Structure of human cytomegalovirus virion reveals host tRNA binding to capsid-associated tegument protein pp150

Abstract

Under the Baltimore nucleic acid-based virus classification scheme, the herpesvirus human cytomegalovirus (HCMV) is a Class I virus, meaning that it contains a double-stranded DNA genome-and no RNA. Here, we report sub-particle cryoEM reconstructions of HCMV virions at 2.9 Å resolution revealing structures resembling non-coding transfer RNAs (tRNAs) associated with the virion's capsid-bound tegument protein, pp150. Through deep sequencing, we show that these RNA sequences match human tRNAs, and we built atomic models using the most abundant tRNA species. Based on our models, tRNA recruitment is mediated by the electrostatic interactions between tRNA phosphate groups and the helix-loop-helix motif of HCMV pp150. The specificity of these interactions may explain the absence of such tRNA densities in murine cytomegalovirus and other human herpesviruses.

Fig. 1. CryoEM reconstruction of HCMV virion and identification of tRNA by sequencing.

a Central slices of 3D reconstructed HCMV virion (top) and sub-particle reconstruction of the boxed area (bottom) shows the relative locations of dsDNA genome, hexon channel, pp150nt, and L-shaped tRNA densities. b Icosahedral reconstruction of HCMV virion.
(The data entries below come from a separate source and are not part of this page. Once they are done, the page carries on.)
/-- The address map of R133. -/
def place (S phys : Nat) : Place :=
  if phys < 0xC000000000 then
    if phys % 2 ^ 36 < (56 - S) * gib then .dev (phys / 2 ^ 36) (phys % 2 ^ 36) else .none
  else if phys < 0xF000000000 then
    if phys - 0xC000000000 < min (12 * S) 192 * gib then spreadPlace S (phys - 0xC000000000) else .none
  else if phys < 0xF100000000 then .hub (phys - 0xF000000000)
  else if phys < 0x100000000000 then
    if phys - 0xF100000000 < (12 * S - 192) * gib then spreadPlace S (phys - 0xF100000000 + 192 * gib) else .none
  else if phys < 0x200000000000 then .host (phys - 0x100000000000)
  else if phys < 0x400000000000 then .remote (phys - 0x200000000000)
  else .none

/-- Device physical address of a stack data address. -/
def physOf (S k a : Nat) : Nat :=
  if a < (56 - S) * gib then k * 2 ^ 36 + a
  else
    let x := a - (56 - S) * gib
    let o := (x / 4096 * 12 + k) * 4096 + x % 4096
    if o < 192 * gib then 0xC000000000 + o else 0xC100000000 + o

/-! ## Reads and writes at the controller -/

/-- What reading one sector gave: its bytes, whether they are poisoned, and the outcome. -/
structure SecRd where
  data : Bytes
  poison : Bool
  deriving DecidableEq, Repr

/-- Rows of a pseudo-channel with uncorrectable reads in the last 100 ms; at 16 the stack is lost (R183). -/
def StackState.badRow (st : StackState) (now sn : Nat) : StackState :=
  let pc := secPc sn
  let recent := st.badRows.filter (fun r => now - r.2.2 < 100000000 && !(r.1 == pc && r.2.1 == secRow sn))
  let rows := (pc, secRow sn, now) :: recent
  if (rows.filter (fun r => r.1 == pc)).length ≥ 16 ∧ ¬ st.lost then
    { st with badRows := rows, lost := true, lossCause := 3 }
  else { st with badRows := rows }

/-- A sector is judged to have a hard fault: it waits to be remapped, or with all 32 entries valid is only logged
(R176, R178). -/
def State.judge (s : State) (k sn : Nat) : State :=
  let st := s.stack k
  if (st.remap.filter (fun e => e.2.valid)).length ≥ 32 ∧ (st.remapOf sn).isNone then
    s.logAt 0x0107 (uidStack k) (physOf s.dev.spreadS k (sn * 32)) []
  else s.setStack k { st with hard := sins sn st.hard }

/-- Log a read outcome and the on-die report (R164, R175). -/
def State.logRead (s : State) (k sn : Nat) (kind : RdKind) (reader : W32) : State :=
  let addr := physOf s.dev.spreadS k (sn * 32)
  let s := match kind with
    | .data => ((s.logAt 0x0101 (uidStack k) addr (le 4 reader.toNat)).setStack k ((s.stack k).badRow s.time sn)).judge k sn
    | .unwritten => s.logAt 0x0102 (uidStack k) addr (le 4 reader.toNat)
    | .poisoned => s.logAt 0x0103 (uidStack k) addr (le 4 reader.toNat)
    | _ => s
  if tget 0 (s.stack k).ondie sn = 2 then
    s.logAt 0x0104 (uidStack k) addr (le 1 (secPc sn) ++ le 4 (secRow sn))
  else s

/-- A controller read of a sector: a waiting write answers it (R139), otherwise a burst; an uncorrectable outcome
returns free bytes marked poisoned (R169, R175; log 6). -/
def State.ctlRead (s : State) (k sn : Nat) (iss : Issuer) : RdKind × SecRd × State :=
  let st := s.stack k
  match (st.held.reverse.find? (fun h => h.sector == sn)) with
  | some h => (if h.poison then .poisoned else .clean, { data := h.data, poison := h.poison }, s)
  | none =>
    let (kind, data, st) := (st.spend s.dev.priority iss.cls 1).burstRead sn
    let s := (s.setStack k st).logRead k sn kind iss.unit
    if kind.bad then
      let (d, s) := s.freeBytes 32
      (kind, { data := d, poison := true }, s)
    else (kind, { data := data, poison := false }, s)

/-- The masked write of R171 and R172: one unit of a read and a write at the controller. Answers whether an
uncorrectable error is reported to the issuer. -/
def State.maskedWrite (s : State) (k sn : Nat) (new : Bytes) (mask : Nat) (poison : Bool) (iss : Issuer) : Bool × State :=
  let s := s.setStack k ((s.stack k).issueHeld (fun h => h.sector == sn))
  let (kind, r, s) := s.ctlRead k sn iss
  let base := if kind = .unwritten then zeros 32 else r.data
  let st := s.stack k
  let st := StackState.spend { st with integ := cnt st.integ 7 1 } s.dev.priority iss.cls 1
  let s := s.setStack k (st.burstWrite sn (mergeMask base new mask) (poison || kind.bad))
  if kind.bad && !poison then
    (true, s.logAt 0x0105 (uidStack k) (physOf s.dev.spreadS k (sn * 32)) (le 4 iss.unit.toNat))
  else (false, s)

/-! ## The granary slice -/

/-- Sector i of a line. -/
def Line.sec (l : Line) : Nat → Sec
  | 0 => l.s0
  | 1 => l.s1
  | 2 => l.s2
  | _ => l.s3

/-- Replace sector i of a line. -/
def Line.setSec (l : Line) (i : Nat) (x : Sec) : Line :=
  match i with
  | 0 => { l with s0 := x }
  | 1 => { l with s1 := x }
  | 2 => { l with s2 := x }
  | _ => { l with s3 := x }

/-- Has the line a valid sector. -/
def Line.live (l : Line) : Bool := l.s0.valid || l.s1.valid || l.s2.valid || l.s3.valid

/-- The sectors of a line that are valid and dirty, as (sector index, sector). -/
def Line.dirtySecs (l : Line) : List (Nat × Sec) :=
  [(0, l.s0), (1, l.s1), (2, l.s2), (3, l.s3)].filter (fun x => x.2.valid && x.2.dirty)

/-- Every sector of a line clean. -/
def Line.clean (l : Line) : Line :=
  { l with s0 := { l.s0 with dirty := false }, s1 := { l.s1 with dirty := false },
           s2 := { l.s2 with dirty := false }, s3 := { l.s3 with dirty := false } }

/-- Set of a line number in a slice (R137). -/
def granSet (tag : Nat) : Nat := (tag % 65536) ^^^ (tag / 65536 % 65536)

/-- Quota of a partition in lines of 128 bytes (R145). -/
def StackState.quotaLines (st : StackState) (p : Nat) : Nat := bf st.quota (8 * p + 7) (8 * p) * 8192

/-- Protected lines of a partition. -/
def StackState.keepUsed (st : StackState) (p : Nat) : Nat := (st.lines.filter (fun l => l.prot == some p)).length

/-- Write the dirty sectors of a line to the controller, counted as written back. -/
def StackState.evictLine (st : StackState) (priority : Bool) (cls : Nat) (l : Line) : StackState :=
  l.dirtySecs.foldl
    (fun st x => StackState.holdWrite { st with granCount := cnt st.granCount 2 1 } priority cls (l.tag * 4 + x.1) x.2.data x.2.poison) st

/-- Protect a line under KEEP for a partition with quota left and fewer than 16 protected ways in its set (R144). -/
def StackState.protect (st : StackState) (iss : Issuer) (l : Line) : Line :=
  if iss.cls < 4 ∧ l.prot = none ∧ st.keepUsed iss.cls < st.quotaLines iss.cls
      ∧ (st.lines.filter (fun x => granSet x.tag == granSet l.tag && x.prot.isSome)).length < 16 then
    { l with prot := some iss.cls }
  else l

/-- Hint codes of R141. -/
def hintNormal : Nat := 0
/-- STREAM -/
def hintStream : Nat := 1
/-- KEEP -/
def hintKeep : Nat := 2
/-- LAST -/
def hintLast : Nat := 3

/-- Make a line the most recent of its slice, evicting the least recently used unprotected way of a full set. -/
def StackState.putFront (st : StackState) (priority : Bool) (cls : Nat) (l : Line) : StackState :=
  let others := st.lines.filter (fun x => x.tag != l.tag)
  let way := others.filter (fun x => granSet x.tag == granSet l.tag)
  if way.length < 24 then { st with lines := l :: others }
  else
    match (way.reverse.find? (fun x => x.prot.isNone)) with
    | some v => { st.evictLine priority cls v with lines := l :: others.filter (fun x => x.tag != v.tag) }
    | none => { st with lines := l :: others }

/-- Replace a line in place, dropping it when it has no valid sector left. -/
def StackState.putLine (st : StackState) (l : Line) : StackState :=
  { st with lines := if l.live then st.lines.map (fun x => if x.tag == l.tag then l else x)
                     else st.lines.filter (fun x => x.tag != l.tag) }

/-- The line of a sector, if the slice holds one. -/
def StackState.lineOf (st : StackState) (sn : Nat) : Option Line := st.lines.find? (fun l => l.tag == sn / 4)

/-- A read of one sector at the slice, by its hint (R141, R143, R144, R175). -/
def State.sliceRead (s : State) (k sn hint : Nat) (iss : Issuer) : SecRd × State :=
  let st := s.stack k
  let pr := s.dev.priority
  match st.lineOf sn with
  | some l =>
    let x := l.sec (sn % 4)
    if x.valid then
      let st := { st with granCount := cnt st.granCount 0 1 }
      let r : SecRd := { data := x.data, poison := x.poison }
      if hint = hintLast then
        let st := if x.dirty then { st with granCount := cnt st.granCount 3 1 } else st
        (r, s.setStack k (st.putLine (l.setSec (sn % 4) {})))
      else if hint = hintStream then (r, s.setStack k st)
      else (r, s.setStack k (st.putFront pr iss.cls (if hint = hintKeep then st.protect iss l else l)))
    else
      let (kind, r, s) := (s.setStack k { st with granCount := cnt st.granCount 1 1 }).ctlRead k sn iss
      if kind.bad ∨ hint = hintStream ∨ hint = hintLast then (r, s)
      else
        let l := l.setSec (sn % 4) { valid := true, data := r.data, poison := r.poison }
        (r, s.setStack k ((s.stack k).putFront pr iss.cls (if hint = hintKeep then (s.stack k).protect iss l else l)))
  | none =>
    let (kind, r, s) := (s.setStack k { st with granCount := cnt st.granCount 1 1 }).ctlRead k sn iss
    if kind.bad ∨ hint = hintStream ∨ hint = hintLast then (r, s)
    else
      let l := ({ tag := sn / 4, asid := iss.asid } : Line).setSec (sn % 4) { valid := true, data := r.data, poison := r.poison }
      (r, s.setStack k ((s.stack k).putFront pr iss.cls (if hint = hintKeep then (s.stack k).protect iss l else l)))

/-- A write or memory-side operation clears every reservation on its sector (R162). -/
def State.clearResv (s : State) (k sn : Nat) : State :=
  { s with cores := s.cores.map (fun e => if e.2.resv == some (k, sn) then (e.1, { e.2 with resv := none }) else e) }

/-- Every byte of a sector. -/
def fullMask : Nat := 2 ^ 32 - 1

/-- A write of the bytes of one sector that `mask` names, at the slice, by its hint (R141, R171, R172, R485). Answers
whether an uncorrectable error is reported. -/
def State.sliceWrite (s : State) (k sn hint : Nat) (new : Bytes) (mask : Nat) (poison : Bool) (iss : Issuer) : Bool × State :=
  let s := s.clearResv k sn
  let st := s.stack k
  let pr := s.dev.priority
  let full := mask = fullMask
  match st.lineOf sn with
  | some l =>
    let x := l.sec (sn % 4)
    if full ∨ x.valid then
      let data := mergeMask (if x.valid then x.data else zeros 32) new mask
      let pz := if full then poison else poison || x.poison
      let l' := l.setSec (sn % 4) { valid := true, dirty := true, poison := pz, data := data }
      if hint = hintLast then
        (false, s.setStack k ((st.holdWrite pr iss.cls sn data pz).putLine (l.setSec (sn % 4) {})))
      else if hint = hintStream then (false, s.setStack k (st.putLine l'))
      else (false, s.setStack k (st.putFront pr iss.cls (if hint = hintKeep then st.protect iss l' else l')))
    else s.maskedWrite k sn new mask poison iss
  | none =>
    if full then
      if hint = hintStream ∨ hint = hintLast then (false, s.setStack k (st.holdWrite pr iss.cls sn new poison))
      else
        let l := ({ tag := sn / 4, asid := iss.asid } : Line).setSec (sn % 4) { valid := true, dirty := true, poison := poison, data := new }
        (false, s.setStack k (st.putFront pr iss.cls (if hint = hintKeep then st.protect iss l else l)))
    else s.maskedWrite k sn new mask poison iss

/-- The bytes a sector holds now: granary copy, write held by the controller, or memory. -/
def StackState.peekSec (st : StackState) (sn : Nat) : Bytes :=
  match (st.lineOf sn).map (fun l => l.sec (sn % 4)) with
  | some x => if x.valid then x.data else peekMem
  | none => peekMem
where
  /-- Below the granary. -/
  peekMem : Bytes :=
    match st.held.reverse.find? (fun h => h.sector == sn) with
    | some h => h.data
    | none => let (d, c) := st.rawSec sn; (rsDecode d c (st.epochOf sn)).2

/-- May stack k serve accesses: filled (R167) and not lost (R184). -/
def StackState.serves (st : StackState) : Bool := st.fillDone && !st.lost

/-- A memory-side operation on one sector (R159, R160): on a valid granary copy, or on memory as one unit. `f` maps the
sector's bytes to the new ones. Answers the old bytes and whether an error is reported. -/
def State.memopSector (s : State) (k sn : Nat) (f : Bytes → Bytes) (iss : Issuer) : Bytes × Bool × State :=
  let st := s.stack k
  let fail (s : State) : State :=
    s.consume iss.cls iss.asid (uidStack k) 4 3 (physOf s.dev.spreadS k (sn * 32))
  let copy := (st.lineOf sn).bind (fun l => if (l.sec (sn % 4)).valid then some (l, l.sec (sn % 4)) else none)
  match copy with
  | some (l, x) =>
    if x.poison then (x.data, true, fail s)
    else
      (x.data, false,
        s.setStack k (st.putLine (l.setSec (sn % 4) { x with dirty := true, data := f x.data })))
  | none =>
    let s := s.setStack k (st.issueHeld (fun h => h.sector == sn))
    let (kind, r, s) := s.ctlRead k sn iss
    let st := (s.stack k).spend s.dev.priority iss.cls 1
    if kind.bad then
      (r.data, true, fail (s.setStack k (st.burstWrite sn r.data true)))
    else (r.data, false, s.setStack k (st.burstWrite sn (f r.data) false))

/-! ## Accesses of any length -/

/-- How an access ended: well, with an uncorrectable error (status 0x03), refused by a remote device (0x05), with an
error response (0x01), or not yet: it waits for a remote answer. -/
inductive MemSt where
  | ok | unc | rem | err | wait
  deriving DecidableEq, Repr

/-- Rank of an ending. -/
def MemSt.rank : MemSt → Nat
  | .ok => 0
  | .unc => 1
  | .rem => 2
  | .err => 3
  | .wait => 4

/-- The worse of two endings. -/
def MemSt.join (a b : MemSt) : MemSt := if a.rank < b.rank then b else a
Fivefold, threefold, and twofold axes are denoted by the pentagon, triangle, and oval shapes, respectively. The L-shaped tRNA density (cyan) was resolved. c CryoEM structure of L-shaped density. d, e Analysis of RNA molecules associated with HCMV virus on 15% TBE-urea PAGE. RNA was purified from isolated HCMV virions and separated on electrophoresis as described in the “Methods” section. The curly bracket indicates the size range of RNA that has been subjected to deep sequencing. Infection of MRC-5 cells with HCMV, virion and virion-bound RNA isolation, and electrophoresis analysis was done independently four times (n = 4). f Multi-map-corrected count number distribution of first 100 abundant human genomic tRNA (orange) and 22 mitochondrial tRNA (blue). g Gene sequence of the first 6 abundant human genomic tRNA, colored by the domains of tRNA. h de novo atomic model of tRNA-Glu-CTC-1-1 built based on the cryoEM density. Insets show ribbon-and-stick models in mesh density of the boxed regions. dsDNA double-stranded DNA (in a), pp150nt pp150 N-terminal domain (in a and b), nt nucleotides (in d).

Fig. 2. Interaction between tRNA and set-of-three pp150nt.

a Atomic model of tRNA and its three interacting pp150nts. Insets show the identified tRNA-pp150 interaction sites. b Upper panel: helix-loop-helix (blue) and capsid binding (magenta) motifs on a representative pp150nt model. Bottom panel: a pp150nt map surface colored by electrostatic potential superposed with bound tRNA backbone, shown as ribbon.

Fig. 3. Comparison between the pp150 and glutamyl-tRNA synthetase (GluRS) on their interactions with tRNA anticodon.

a Atomic model of tRNA and its three interacting pp150nts. Inset shows Arg 11 interaction with the anticodon region of tRNA. b Atomic model of GluRS and tRNA. Inset shows Arg358 interaction with anticodon.

Fig. 4. Distribution of tRNA on different triplexes.

a A facet of the icosahedron of HCMV reconstruction. b, Enlarged view of the region in the blue dashed box in a but displayed with a lower threshold. Ta’s tRNA-like density becomes visible at a lower threshold. No tRNA binds on Tc. σ represents the threshold used to display 3D structures. c Asymmetric reconstruction (e.g., C1) of the region in the red dashed box in a. Tf’s tRNA-like density becomes visible at a lower threshold. d–f Set-of-three pp150 shown as pipes and planks from different triplex areas are superimposed. tRNAs are shown as semi-transparent ribbons. Superimposition among set-of-three pp150 and their corresponding bound tRNA molecules on Tb, Td, and Te (d); on Ta, Tb, and Tf (e); and on Tb and Tc regions (f). The change in pp150 organization affects the ability of tRNA to bind to the pp150.